Не в толпе бесноватых, изумляющих свет картинными злодействами, находит Лукавый вожделенную добычу. Наивеличайшие святые не всегда творят чудеса, созерцатель чаще всего живет и умирает в безвестности. И среди служителей ада попадаются тихие монахи.

Вот она перед нами, невинность, одержимая нечистой силой, тихая служаночка Сатаны, святая Бригитта преисподней. Если не считать убийства, она не оставит по себе памяти на земле. Жизнь ее есть тайна между ней и господином ее, точнее, единственная тайна господина. Он не искал ее среди могущественных мира сего, и брак их свершился в молчании. Она достигла меты своей, не подвигаясь к ней помалу, но словно скачками, и коснулась ее, когда не предполагала, что она столь близка. Она будет вознаграждена. Увы! Нет на земле человека, который, приняв решение и сознавая неизбежность угрызений совести, не бросился бы, хотя на миг, с холодной алчностью в омут зла, словно наскучив проклятиями ему – гибельная жажда исторгает стоны из уст любовников, мутит рассудок убийцы, вспыхивает последним светом в глазах самоубийцы, когда петля захлестнулась уже на его шее и он яростно отшвыривает ногою стул из-под себя… Так и Мушетта, но с силой удесятеренной, призывает из глубины души, не называя по имени, беспощадного Властителя.

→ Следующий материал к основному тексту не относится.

/-- Commands that commute pairwise may run in any order. -/
theorem execAll_perm {is js : List Instr} (perm : is.Perm js) (comm : is.Pairwise CommandsCommute) (s : State) :
    execAll is s = execAll js s := by
  induction perm generalizing s with
  | nil => rfl
  | cons i _ ih =>
    obtain ⟨t, run, _⟩ := exec_next i s
    rw [execAll_cons run, execAll_cons run]
    exact ih comm.of_cons t
  | swap i j is =>
    obtain ⟨t, ji, ij⟩ := List.rel_of_pairwise_cons comm List.mem_cons_self s
    exact (execAll_append ji is).trans (execAll_append ij is).symm
  | trans first _ ih ih' => exact (ih comm s).trans (ih' (first.pairwise comm CommandsCommute.symm) s)

/-! Step 1 of the boot order: the configuration (70_reset_and_hazards.md R97). -/

theorem exec_cfgLowerOf (l : Int) (s : State) :
    exec (cfgLowerOf l) s = .next { s with cfgLower := BitVec.ofInt 32 l } :=
  let ⟨lower, _⟩ := seqCfgWritesPending.2 s (BitVec.ofInt 32 l)
  lower

theorem exec_cfgUpperOf (u : Int) (s : State) :
    exec (cfgUpperOf u) s = .next { s with cfgUpper := BitVec.ofInt 32 u } :=
  let ⟨_, upper, _⟩ := seqCfgWritesPending.2 s (BitVec.ofInt 32 u)
  upper

theorem exec_cfgTicksOf {t : Nat} (pos : 0 < t) (fits : t < 2 ^ 32) (s : State) :
    exec (cfgTicksOf t) s = .next { s with cfgTicks := BitVec.ofNat 32 t } :=
  let ⟨_, _, ticks, _⟩ := seqCfgWritesPending.2 s (BitVec.ofNat 32 t)
  ticks fun zero => pos.ne' ((ofNat_eq_iff_of_lt fits).1 zero)

theorem exec_cfgTargetOf (n : Nat) (s : State) :
    exec (cfgTargetOf n) s = .next { s with cfgTarget := BitVec.ofNat 32 n } :=
  let ⟨_, _, _, _, target, _⟩ := seqCfgWritesPending.2 s (BitVec.ofNat 32 n)
  target

/-- `s` with a pending configuration. -/
def State.configured (s : State) (l u : Int) (t n : Nat) : State :=
  { s with
    cfgLower := BitVec.ofInt 32 l, cfgUpper := BitVec.ofInt 32 u
    cfgTicks := BitVec.ofNat 32 t, cfgTarget := BitVec.ofNat 32 n }

theorem execAll_seqSetupCommands (l u : Int) {t : Nat} (n : Nat) (pos : 0 < t) (fits : t < 2 ^ 32) (s : State) :
    execAll (seqSetupCommands l u t n) s = .next (s.configured l u t n) := by
  rw [seqSetupCommands, execAll_cons (exec_cfgLowerOf l _), execAll_cons (exec_cfgUpperOf u _),
    execAll_cons (exec_cfgTicksOf pos fits _), execAll_cons (exec_cfgTargetOf n _)]
  rfl

/-- Each writes a register of its own. -/
theorem seqSetupCommands_commute (l u : Int) {t : Nat} (n : Nat) (pos : 0 < t) (fits : t < 2 ^ 32) :
    (seqSetupCommands l u t n).Pairwise CommandsCommute := by
  have lowerUpper := commandsCommute_of_writes (exec_cfgLowerOf l) (exec_cfgUpperOf u) fun _ => rfl
  have lowerTicks := commandsCommute_of_writes (exec_cfgLowerOf l) (exec_cfgTicksOf pos fits) fun _ => rfl
  have lowerTarget := commandsCommute_of_writes (exec_cfgLowerOf l) (exec_cfgTargetOf n) fun _ => rfl
  have upperTicks := commandsCommute_of_writes (exec_cfgUpperOf u) (exec_cfgTicksOf pos fits) fun _ => rfl
  have upperTarget := commandsCommute_of_writes (exec_cfgUpperOf u) (exec_cfgTargetOf n) fun _ => rfl
  have ticksTarget := commandsCommute_of_writes (exec_cfgTicksOf pos fits) (exec_cfgTargetOf n) fun _ => rfl
  simp [seqSetupCommands, *]

/-! Step 3 of the boot order: the display (70_reset_and_hazards.md R97). -/

/-- Display fields that no display command rejects (43_display.md R71 to R73). -/
structure DisplayFields.Accepted (f : DisplayFields) : Prop where
  colour : colourTop f.rgb = 0
  blink : ∀ mhz, f.blink = some mhz → 0 < mhz ∧ mhz < 2 ^ 32
  value_lo : 0 ≤ f.value
  value_hi : f.value ≤ 255

/-- The `dsp.blk` of a node's blink setting. -/
def blinkCommand : Option Nat → Instr
  | some mhz => .dspBlk true mhz
  | none => .dspBlk false 0

theorem displayCommands_eq (f : DisplayFields) :
    displayCommands f = [.dspCol f.rgb, blinkCommand f.blink, .dspRnd f.value] := rfl

/-- What the `dsp.blk` of an accepted blink setting writes (43_display.md R72). -/
def State.withBlink (s : State) : Option Nat → State
  | some mhz =>
    { s with dspBlink := s.dspBlink.on, dspAcc := if s.dspBlink.en then s.dspAcc else 0, dspFreq := store 32 mhz }
  | none => { s with dspBlink := blinkOff, dspAcc := 0 }

theorem exec_blinkCommand {blink : Option Nat} (accepted : ∀ mhz, blink = some mhz → mhz ≠ 0) (s : State) :
    exec (blinkCommand blink) s = .next (s.withBlink blink) := by
  cases blink with
  | none => exact exec_dspBlk_off 0 s
  | some mhz => exact if_neg (accepted mhz rfl)

/-- Set from "off", a blink starts a fresh interval in the "on" phase, and a node without one leaves DSP_FREQ. -/
theorem State.withBlink_of_off {s : State} (off : s.dspBlink.en = false) (blink : Option Nat) :
    s.withBlink blink = { s with
      dspBlink := { en := blink.isSome, phase := true }, dspAcc := 0
      dspFreq := BitVec.ofNat 32 (blink.getD s.dspFreq.toNat) } := by
  cases blink with
  | none => simp [State.withBlink, blinkOff]
  | some mhz => simp [State.withBlink, Blink.on_of_off off, off, store]

section Display

variable {f : DisplayFields} (ok : f.Accepted)
include ok

theorem DisplayFields.Accepted.exec_dspCol (s : State) :
    exec (.dspCol f.rgb) s = .next { s with dspColor := colourField f.rgb } := exec_dspCol_of_valid ok.colour s

theorem DisplayFields.Accepted.exec_blink (s : State) : exec (blinkCommand f.blink) s = .next (s.withBlink f.blink) :=
  exec_blinkCommand (fun mhz setting => (ok.blink mhz setting).1.ne') s

theorem DisplayFields.Accepted.exec_dspRnd (s : State) :
    exec (.dspRnd f.value) s = .next { s with dspValue := store 8 f.value } :=
  exec_dspRnd_of_inRange ok.value_lo ok.value_hi s

/-- DSP_COLOR, the blink registers and DSP_VALUE have one writer each among the three. -/
theorem DisplayFields.Accepted.commute : (displayCommands f).Pairwise CommandsCommute := by
  have colourBlink := commandsCommute_of_writes ok.exec_dspCol ok.exec_blink fun s => by cases f.blink <;> rfl
  have colourValue := commandsCommute_of_writes ok.exec_dspCol ok.exec_dspRnd fun _ => rfl
  have blinkValue := commandsCommute_of_writes ok.exec_blink ok.exec_dspRnd fun s => by cases f.blink <;> rfl
  simp [displayCommands_eq, *]

theorem DisplayFields.Accepted.execAll_displayCommands {s : State} (off : s.dspBlink.en = false) :
    execAll (displayCommands f) s = .next { s with
      dspColor := colourField f.rgb
      dspBlink := { en := f.blink.isSome, phase := true }, dspAcc := 0
      dspFreq := BitVec.ofNat 32 (f.blink.getD s.dspFreq.toNat)
      dspValue := store 8 f.value } := by
  rw [displayCommands_eq, execAll_cons (ok.exec_dspCol _), execAll_cons (ok.exec_blink _), State.withBlink_of_off,
    execAll_cons (ok.exec_dspRnd _)]
  · rfl
  · exact off

/-- The frequency in force, the reset value if the node does not blink, fits DSP_FREQ. -/
theorem DisplayFields.Accepted.toNat_freq : (BitVec.ofNat 32 (f.blink.getD 1000)).toNat = f.blink.getD 1000 := by
  refine zext32_ofNat ((inUnsigned32_iff _).2 ?_)
  cases setting : f.blink with
  | none => decide
  | some mhz => exact (ok.blink mhz setting).2

theorem DisplayFields.Accepted.toNat_value : ((store 8 f.value).toNat : Int) = f.value :=
  (toNat_store_eq_emod 8 _).trans (Int.emod_eq_of_lt ok.value_lo (by have := ok.value_hi; omega))

end Display

/-! Boot order (70_reset_and_hazards.md R97). -/

/-- Settles O52: each step runs as in the listed order, by `execAll_perm`; the booted state is then what the three steps
write, the operands being in their registers' ranges. -/
theorem bootOrder : Obligations.BootOrder := by
  intro p l u t n f step1 step3 lFits uFits pos tFits nFits colour blink valueLo valueHi perm1 perm3
  have ok : f.Accepted := ⟨colour, blink, valueLo, valueHi⟩
  have lower : (BitVec.ofInt 32 l).toInt = l := sext32_ofInt lFits
  have upper : (BitVec.ofInt 32 u).toInt = u := sext32_ofInt uFits
  have ticks : (BitVec.ofNat 32 t).toNat = t := zext32_ofNat ((inUnsigned32_iff t).2 tFits)
  have target : (BitVec.ofNat 32 n).toNat = n := zext32_ofNat ((inUnsigned32_iff n).2 nFits)
  have configure : execAll step1 (State.resetWith p) = .next ((State.resetWith p).configured l u t n) := by
    rw [execAll_perm perm1 ((perm1.pairwise_iff CommandsCommute.symm).2 (seqSetupCommands_commute l u n pos tFits))]
    exact execAll_seqSetupCommands l u n pos tFits _
  obtain ⟨acc, start, sweep⟩ := seqRstStartsSweep.2.2 ((State.resetWith p).configured l u t n) true
  have display (s : State) : execAll step3 s = execAll (displayCommands f) s :=
    execAll_perm perm3 ((perm3.pairwise_iff CommandsCommute.symm).2 ok.commute) s
  have boot := (execAll_append configure _).trans ((execAll_cons sweep step3).trans
    ((display _).trans (ok.execAll_displayCommands rfl)))
  rw [List.append_assoc]
  refine ⟨_, boot, lower, upper, ticks, target, lower, upper, ticks, target, start.trans ?_, lower, rfl, rfl, ?_, rfl, rfl,
    rfl, ok.toNat_value, rfl, rfl, ok.toNat_freq, rfl⟩
  · simp only [State.configured, lower, ticks]
  · simp only [State.configured, State.resetWith_params, lower, if_true]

Он тотчас явился, без предупреждения и возражений, устрашающе покойный и уверенный. Сколь бы велико ни было его сходство с Богом, он не способен вселить радость в душу, и наивеличайший дар его, далеко превосходящий все услады, тешащие плоть едину, есть безмолвный, одинокий, ледяной покой, подобный вкушанию небытия. Когда дар сей предложен и принят, хранящий нас ангел в смущении отворачивает лик свой.

Он явился, и исступление Мушетты кончилось, как по мановению волшебного жезла, сердце забилось медленно, тепло постепенно разлилось по ее членам. Тело и душа ждали, расчетливо и твердо, без праздного нетерпения, того, чему должно было случиться. Почти одновременно мозг представил ожидаемое событие и полностью сознал его смысл. И Мушетта поняла, что настал час умертвить себя. Как можно скорее, немедленно.

Тело еще пребывало недвижимо, но разум устремился уже по пути избавления, и она пустилась вослед ему. Странная вещь, один взгляд ее был смутен и нерешителен. Все чувства Мушетты сосредоточились в концах пальцев, в ладонях проворных рук. Она отворила дверь своей комнаты, так, чтобы петли не скрипнули, потом дверь в спальню отца (его никогда не бывало там об эту пору), нашла на привычном месте его опасную бритву и открыла ее. И вот она уже снова в своей горнице стоит на цыпочках у зеркала, откинув голову так, что перед глазами ее напряглось беззащитное горло… Подавив сильное желание всадить лезвие сразу, она сознательно-безжалостно надавила и услышала хруст хрящей. Последним ее воспоминанием была теплая струя, ударившая в руку у самого сгиба ее.